Best model:  ARIMA(0,0,1)(2,1,0)[12]          
Total fit time: 15.917 seconds

As we can see, the function searches the possible solution space to estimate the best parameters. In this case we would have an ARIMA(0,0,1)ARIMA(0, 0, 1). The model returned by this function is fully usable, like any other we have seen, and its summary() function returns statistical and performance information that is of great value:

In [12]:
model.summary()
Out[12]:
SARIMAX Results
Dep. Variable:yNo.

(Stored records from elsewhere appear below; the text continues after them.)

-- ==== Sys2Proof/Machine/SecurityCmds.lean ====
section
/-! DEFINITION. Sys2Proof/Machine/SecurityCmds.lean: the opcodes of families 0x09 and 0x0A (R589, R650, R651, R656 to R658, R674 to
R678, R682, R691, R692) and the health tests of the random source (R666). -/

namespace Sys2Proof.Machine

/-! ### Identity and attestation (R676 to R678) -/

/-- R676: IDENTITY writes both certificates. A buffer too small is answered EXTENT. -/
def execIdentity (x : Ctx) (s : State) : Res :=
  opcodeRow x 0x0901 s noCount noFields (fun k s =>
    if k.f 16 4 < 10880 then s.reply x.val k EXTENT
    else (s.hostWrite x.val (k.f 32 8) (sliceB s.sec.certs 0 10880)).reply x.val k OK (leBytes 4 10880))

/-- R677: one measurement record. -/
def measRec (i kind : Nat) (v : List Byte) : List Byte :=
  leBytes 1 i ++ leBytes 1 kind ++ List.replicate 14 0 ++ sliceB v 0 32

/-- The bytes of a digest. -/
def digestBytes (b : List Byte) : List Byte := leBytes 32 (Config.sha3 b).toNat

/-- R677: the measurement of an index, for context x. -/
def State.measure (s : State) (x i : Nat) : List Byte :=
  let boot := s.dr SC_BOOT
  let y := s.cx x
  match i with
  | 0 => measRec 0 0 (leBytes 32 (Config.fuse 7).toNat)
  | 1 => measRec 1 0 (leBytes 32 s.sec.fwMeas.toNat)
  | 2 => measRec 2 1 (leBytes 4 (bits boot 12 6) ++ leBytes 4 (bits boot 19 13) ++ leBytes 1 s.sec.floor ++ leBytes 1 s.sec.rootRev
      ++ leBytes 1 (bits boot 0 0) ++ leBytes 1 (bits boot 5 5))
  | 3 => measRec 3 1 (leBytes 1 s.lcState ++ leBytes 1 (b2n s.debugOpen))
  | 4 => measRec 4 1 (leBytes 1 (s.dr MG_SU_STRAP) ++ leBytes 1 s.role ++ leBytes 2 s.chip ++ leBytes 1 s.ringSlice)
  | 5 =>
    let m := y.progs.foldl (fun m g => amIns m g.id g.prog) ([] : List (Nat × List Byte))
    measRec 5 0 (digestBytes (m.flatMap (·.2)))
  | 6 => measRec 6 0 (s.wts x)
  | _ => measRec 7 0 (digestBytes (y.wkeys.flatMap (fun w => leBytes 4 w.gen ++ leBytes 16 w.ident.toNat)))

/-- R678: the attestation report of context x over a nonce. -/
def State.attestReport (s : State) (x : Nat) (nonce : List Byte) : List Byte :=
  let m := leBytes 2 1 ++ leBytes 1 8 ++ leBytes 1 x ++ leBytes 2 s.chip ++ leBytes 2 0 ++ leBytes 8 (Config.fuse 5).toNat
    ++ leBytes 8 s.timebase ++ sliceB nonce 0 32 ++ (List.range 8).flatMap (s.measure x)
  m ++ sliceB (s.sec.attestSign m) 0 3373 ++ List.replicate 3 0

/-- R678: ATTEST. -/
def execAttest (x : Ctx) (s : State) : Res :=
  opcodeRow x 0x0902 s noCount noFields (fun k s =>
    if k.f 16 4 < 3816 then s.reply x.val k EXTENT
    else
      let r := s.attestReport x.val (sliceB k.pkt 32 32)
      ((s.hostWrite x.val (k.f 64 8) r).dinc SC_CNT_ATTEST 1).reply x.val k OK (leBytes 4 3816))

/-- R670, R693, R726: a failure that a command of context x meets in the security element: captured and recorded. -/
def State.scFail (s : State) (x source step off : Nat) : State :=
  let s := s.scErr source step off
  s.logErr { source := 0x10, cls := LOST, cause := source, ctx := some x, status := DENIED, info := word (s.dr SC_ERR) }

/-! ### Weight keys (R682 to R684) -/

/-- R682, R684: what WKEY_INSTALL unwraps: under a session of the host's, or for a relayed one under the session with the
manager, from the bytes sent with it. -/
def State.wkeyOf (s : State) (x : Nat) (k : Cmd) (hostData : List Byte) : Option (Nat × BitVec 256) :=
  match k.origin with
  | none => s.unwrapHost x (sliceB hostData 0 68)
  | some (mgr, _) =>
    let bs := sliceB (k.pkt.drop (16 * pktLen k.pkt)) 0 68
    match s.session mgr with
    | some m => if m.done && fieldB bs 0 4 == 0xFFFFFFFF then unwrapKey m.key x bs else none
    | none => none

/-- R682: WKEY_INSTALL. The generation of the packet must be the wrapped one (assumption 52). -/
def execWkeyInstall (x : Ctx) (hostData : List Byte) (s : State) : Res :=
  opcodeWhen x 0x0903 s (fun k => k.origin.isNone && !(s.mayMaster x.val)) noCount
    (fun k => [(decide (k.f 16 4 ≠ 68), 16)]) (fun k s =>
      if k.origin.isNone && !(s.inHostWin x.val (k.f 32 8) 68) then s.reply x.val k EXTENT
      else if k.origin.isNone && decide (hostData.length < 68) then s.replyPartial x.val k FAULT
      else
        match s.wkeyOf x.val k hostData with
        | none => (s.scFail x.val 4 0 52).reply x.val k DENIED
        | some (gen, key) =>
          if gen ≠ k.f 20 4 then (s.scFail x.val 4 0 4).reply x.val k DENIED
          else
            let r := s.installWKey x.val gen key
            (if r.1 = DENIED then r.2.scFail x.val 4 0 4 else r.2).reply x.val k r.1)

/-! ### Firmware (R670, R674) -/

/-- R674: an image that passes is written into the slot that is not ACTIVE and waits for its first boot. -/
def State.storeImage (s : State) (b : List Byte) : State :=
  let k := s.sec
  let k := if k.active = 0 then { k with slotB := b } else { k with slotA := b }
  { s with sec := { k with pend := true, tries := 0 } }

/-- R674: a firmware image is checked, and stored if it passes: the failing check. -/
def State.updateImage (s : State) (b : List Byte) : Bool × State :=
  match s.sec.verifyImage b with
  | some (st, off) =>
    let s := s.scFail 0 2 st off
    (false, if st = 3 then s.dinc SC_CNT_SIGFAIL 1 else s)
  | none => (true, s.storeImage b)

/-- R674: FW_UPDATE. -/
def execFwUpdate (x : Ctx) (hostData : List Byte) (s : State) : Res :=
  opcodeWhen x 0x0904 s (fun _ => !(s.mayMaster x.val)) noCount noFields (fun k s =>
    let n := k.f 16 4
    if s.inHostWin 0 (k.f 32 8) n = false then s.reply x.val k EXTENT
    else if hostData.length < n then s.replyPartial x.val k FAULT
    else if n ≠ imgLen hostData + 5440 then s.replyMal x.val k 16
    else
      let r := s.updateImage (hostData.take n)
      r.2.reply x.val k (if r.1 then OK else DENIED))

/-! ### The life cycle (R656 to R658, R691, R692) -/

/-- R566, R656: LC_QUERY. -/
def execLcQuery (x : Ctx) (s : State) : Res :=
  opcodeRow x 0x0A01 s noCount noFields (fun k s => s.reply x.val k OK (leBytes 1 s.lcState))

/-- R657: who must sign a transition: false Milaro, true the owner; none where it does not exist. -/
def lcSigners (from_ target : Nat) : Option (List Bool) :=
  match from_, target with
  | 0, 1 => some [false]
  | 1, 2 => some [false]
  | 2, 3 => some [true, false]
  | 2, 4 => some [true]
  | 3, 4 => some [false]
  | _, _ => none

/-- R692: whether signer block i of an authorisation is by the party required; the second tells whether its signatures verify. -/
def State.lcBlock (s : State) (a : List Byte) (i : Nat) (owner : Bool) : Bool × Bool :=
  let b := sliceB (a.drop (48 + 5376 * i)) 0 5376
  let dig := Config.sha3 (sliceB b 0 1984)
  let who := if owner then s.sec.owner == some dig
    else (List.range 4).any (fun k => !(bit s.sec.rootRev k) && dig == Config.fuse k)
  (who && fieldB b 5357 19 == 0, Config.verify (sliceB b 0 1984) (sliceB a 0 48 ++ sliceB b 1984 3373))

/-- R692: the offset at which an authorisation fails, and whether a signature pair did; none if it passes. -/
def State.lcFails (s : State) (a : List Byte) (target : Nat) : Option (Nat × Bool) :=
  let newOwner := fieldB a 12 32
  match lcSigners s.lcState target with
  | none => some (3, false)
  | some who =>
    let blocks := ((upFrom 0 who.length).zip who).map (fun p => s.lcBlock a p.1 p.2)
    if fieldB a 0 2 ≠ 1 then some (0, false)
    else if fieldB a 2 1 ≠ s.lcState then some (2, false)
    else if fieldB a 3 1 ≠ target then some (3, false)
    else if fieldB a 4 8 ≠ (Config.fuse 5).toNat % 2 ^ 64 then some (4, false)
    else if (decide (newOwner = 0)) == decide (s.lcState = 1 ∧ target = 2) then some (12, false)
    else if fieldB a 44 4 ≠ who.length then some (44, false)
    else if blocks.all (·.1) = false then some (48, false)
    else if blocks.all (·.2) = false then some (48, true)
    else none

/-- R658: the new state is fused, the flash key made anew, and a warm reset performed. -/
def State.changeLc (s : State) (a : List Byte) (target : Nat) : State :=
  let owner := if target = 2 then some (BitVec.ofNat 256 (fieldB a 12 32)) else s.sec.owner
  let s : State := { s with sec := { s.sec with lc := target, owner := owner } }
  s.newFlashKey.warmReset 5

/-- R657, R658, R692: LC_CHANGE. -/
def execLcChange (x : Ctx) (hostData : List Byte) (s : State) : Res :=
  opcodeWhen x 0x0A02 s (fun _ => s.rngFail || !(s.mayMaster x.val)) noCount noFields (fun k s =>
    let n := k.f 20 4
    let target := k.f 16 1
    let nsig := fieldB hostData 44 4
    let refuse := fun (s : State) (off : Nat) => (s.scFail x.val 3 0 off).reply x.val k DENIED
    if (lcSigners s.lcState target).isNone then refuse s 3
    else if s.inHostWin x.val (k.f 32 8) n = false then s.reply x.val k EXTENT
    else if hostData.length < n then s.replyPartial x.val k FAULT
    else if nsig < 1 ∨ 2 < nsig ∨ n ≠ 48 + 5376 * nsig then s.replyMal x.val k 20
    else
      match s.lcFails hostData target with
      | some (off, sig) => refuse (if sig then s.dinc SC_CNT_SIGFAIL 1 else s) off
      | none => (s.reply x.val k OK).changeLc hostData target)

/-! ### Resets (R589, R647, R650, R651) -/

/-- A RESET of the kinds that a row serves. -/
def resetRow (x : Ctx) (s : State) (kind : Nat → Bool) (bad : Cmd → List (Bool × Nat)) (f : Cmd → State → State) : Res :=
  match s.nextCmd x.val with
  | some k => if k.op = 0x0A03 ∧ kind (k.f 16 1) then opcodeRow x 0x0A03 s noCount bad f else waits s
  | none => waits s

/-- R589, R647: RESET kind 1 replies and then performs a warm reset. A kind that does not exist is answered here. -/
def execResetWarm (x : Ctx) (s : State) : Res :=
  resetRow x s (fun n => n != 2 && n != 3) (fun k => [(decide (k.f 16 1 ≠ 1), 16)]) (fun k s =>
    (s.reply x.val k OK).warmReset 1)

/-- R589, R650: RESET kind 2. -/
def execResetCluster (x : Ctx) (s : State) : Res :=
  resetRow x s (fun n => n == 2) (fun k => [(decide (39 < k.f 18 2), 18)]) (fun k s =>
    match toCl (k.f 18 2) with
    | none => s
    | some c =>
      if x.val ≠ 0 ∧ bit (s.cx x.val).quota.clmask c.val = false then s.reply x.val k DENIED
      else s.resetCluster c ABANDONED)

/-- R589, R651: RESET kind 3. -/
def execResetLink (x : Ctx) (s : State) : Res :=
  resetRow x s (fun n => n == 3) (fun k => [(decide (7 < k.f 18 2), 18)]) (fun k s => s.resetPort (k.f 18 2))

/-! ### The random source (R666, R694) -/

/-- R666: a health test of the random source fails. -/
def execRngHealthFail (s : State) : Res :=
  .next ((s.dwf SC_STATUS 0 0 1).dinc SC_CNT_RNGFAIL 1)

/-- R666: the health tests pass again. -/
def execRngHealthRecover (s : State) : Res := .next (s.dwf SC_STATUS 0 0 0)

end Sys2Proof.Machine
end

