-- ==== Sys2Proof/Machine/Dispatch.lean ====
section
/-! DEFINITION. Sys2Proof/Machine/Dispatch.lean: one arm per row of the opcode table. -/

namespace Sys2Proof.Machine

Observations:143
Model:SARIMAX(0, 0, 1)x(2, 1, [], 12)Log Likelihood-505.589
Date:Thu, 03 Aug 2023AIC1019.179
Time:16:30:12BIC1030.680
Sample:02-01-1949HQIC1023.852
- 12-01-1960
Covariance Type:opg
coefstd errzP>|z|[0.0250.975]
ma.L1-0.36340.074-4.9450.000-0.508-0.219
ar.S.L12-0.12390.090-1.3710.170-0.3010.053
ar.S.L240.19110.1071.7830.075-0.0190.401
sigma2130.448015.5278.4020.000100.016160.880
Ljung-Box (L1) (Q):0.01Jarque-Bera (JB):4.59
Prob(Q):0.92Prob(JB):0.10
Heteroskedasticity (H):2.70Skew:0.15
Prob(H) (two-sided):0.00Kurtosis:3.87


Warnings:
[1] Covariance matrix calculated using the outer product of gradients (complex-step).

Step 3: Model prediction

Once the model has been trained, it can be used to predict into the future (we will predict the next 10 months)

In [13]:
forecast = model.predict(10)
forecast
Out[13]:
1961-01-01    19.346932
1961-02-01   -24.244912
1961-03-01    36.280007
1961-04-01    36.323602
1961-05-01    14.329657
1961-06-01    57.816446
1961-07-01    89.458676
1961-08-01   -13.228998
1961-09-01   -96.797005
1961-10-01   -50.216336
Freq: MS, dtype: float64
In [14]:
import matplotlib.pyplot as plt

fig, axis = plt.subplots(figsize = (10, 5))

sns.lineplot(data = ts_stationary)
sns.lineplot(data = forecast, c = "green")

plt.tight_layout()

plt.show()

Our model is now able to make forward predictions on our stationary series.